**PROVIDED ENTRIES**.
/-- Reading and writing a location: A or AL, a half of PSW, the word or byte of segment 0 for a register, and the data access of
DRead and DWrite for an offset, but that a word operand at an odd SFR address the device excepts from the word boundary faults (log
41). A store changes the bytes the location names and, in the SFR area apart, no register but A for the accumulator and PSW
for PSWL and PSWH: AH stays in a byte store to A, and the other half of PSW. -/
def Obligations.StoreToLocation : Prop :=
  ∀ (s : State) (l : Loc),
    (∀ (x : Word) (v : Byte),
      (rdW .acc s = .ok s.a ∧ rdB .acc s = .ok (loByte s.a) ∧ wrW .acc x s = .ok (s.setA x) ∧
        wrB .acc v s = .ok (s.setA (mkWord (hiByte s.a) v))) ∧
      (rdB (.psw false) s = .ok (loByte s.psw) ∧ rdB (.psw true) s = .ok (hiByte s.psw) ∧
        wrB (.psw false) v s = .ok (s.setPsw (mkWord (hiByte s.psw) v)) ∧
        wrB (.psw true) v s = .ok (s.setPsw (mkWord v (loByte s.psw)))) ∧
      (∀ p, rdW (.phys p) s = memReadWord s 0 p ∧ rdB (.phys p) s = memReadByte s 0 p ∧
        wrW (.phys p) x s = memWriteWord s 0 p x ∧ wrB (.phys p) v s = memWriteByte s 0 p v) ∧
      (∀ off, rdB (.data off) s = dReadByte s off ∧ wrB (.data off) v s = dWriteByte s off v ∧
        (sfrOddWord s off = false → rdW (.data off) s = dReadWord s off ∧ wrW (.data off) x s = dWriteWord s off x) ∧
        (sfrOddWord s off = true → isSfr (s.physSeg off) off = true ∧ off.toNat % 2 = 1 ∧ off.toNat ∈ s.dev.sfrOddWords ∧
          rdW (.data off) s = .error (.fault .sfrWordException) ∧
          wrW (.data off) x s = .error (.fault .sfrWordException)))) ∧
    (∀ v t, wrW l v s = .ok t → SameCells (l.bytesW s) s t ∧ (l.inSfr s = false → Kept s t ∧ t.pc = s.pc ∧
      t.a = (if l = .acc then v else s.a) ∧ ((∀ h, l ≠ .psw h) → t.psw = s.psw ∧ rdW l t = .ok v))) ∧
    (∀ v t, wrB l v s = .ok t → SameCells (l.bytesB s) s t ∧ (l.inSfr s = false → Kept s t ∧ t.pc = s.pc ∧ rdB l t = .ok v ∧
      t.a = (if l = .acc then mkWord (hiByte s.a) v else s.a) ∧
      t.psw = (if l = .psw true then mkWord v (loByte s.psw)
        else if l = .psw false then mkWord (hiByte s.psw) v else s.psw)))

**WHAT YOU NEED TO DO**. Return the whole listing, keeping each word as it stands.

**REPLY TO THE EXERCISE**.
/-- Reading and writing a location: A or AL, a half of PSW, the word or byte of segment 0 for a register, and the data access of
DRead and DWrite for an offset, but that a word operand at an odd SFR address the device excepts from the word boundary faults (log
41). A store changes the bytes the location names and, in the SFR area apart, no register but A for the accumulator and PSW
for PSWL and PSWH: AH stays in a byte store to A, and the other half of PSW. -/
def Obligations.StoreToLocation : Prop :=
  ∀ (s : State) (l : Loc),
    (∀ (x : Word) (v : Byte),
      (rdW .acc s = .ok s.a ∧ rdB .acc s = .ok (loByte s.a) ∧ wrW .acc x s = .ok (s.setA x) ∧
        wrB .acc v s = .ok (s.setA (mkWord (hiByte s.a) v))) ∧
      (rdB (.psw false) s = .ok (loByte s.psw) ∧ rdB (.psw true) s = .ok (hiByte s.psw) ∧
        wrB (.psw false) v s = .ok (s.setPsw (mkWord (hiByte s.psw) v)) ∧
        wrB (.psw true) v s = .ok (s.setPsw (mkWord v (loByte s.psw)))) ∧
      (∀ p, rdW (.phys p) s = memReadWord s 0 p ∧ rdB (.phys p) s = memReadByte s 0 p ∧
        wrW (.phys p) x s = memWriteWord s 0 p x ∧ wrB (.phys p) v s = memWriteByte s 0 p v) ∧
      (∀ off, rdB (.data off) s = dReadByte s off ∧ wrB (.data off) v s = dWriteByte s off v ∧
        (sfrOddWord s off = false → rdW (.data off) s = dReadWord s off ∧ wrW (.data off) x s = dWriteWord s off x) ∧
        (sfrOddWord s off = true → isSfr (s.physSeg off) off = true ∧ off.toNat % 2 = 1 ∧ off.toNat ∈ s.dev.sfrOddWords ∧
          rdW (.data off) s = .error (.fault .sfrWordException) ∧
          wrW (.data off) x s = .error (.fault .sfrWordException)))) ∧
    (∀ v t, wrW l v s = .ok t → SameCells (l.bytesW s) s t ∧ (l.inSfr s = false → Kept s t ∧ t.pc = s.pc ∧
      t.a = (if l = .acc then v else s.a) ∧ ((∀ h, l ≠ .psw h) → t.psw = s.psw ∧ rdW l t = .ok v))) ∧
    (∀ v t, wrB l v s = .ok t → SameCells (l.bytesB s) s t ∧ (l.inSfr s = false → Kept s t ∧ t.pc = s.pc ∧ rdB l t = .ok v ∧
      t.a = (if l = .acc then mkWord (hiByte s.a) v else s.a) ∧
      t.psw = (if l = .psw true then mkWord v (loByte s.psw)
        else if l = .psw false then mkWord (hiByte s.psw) v else s.psw)))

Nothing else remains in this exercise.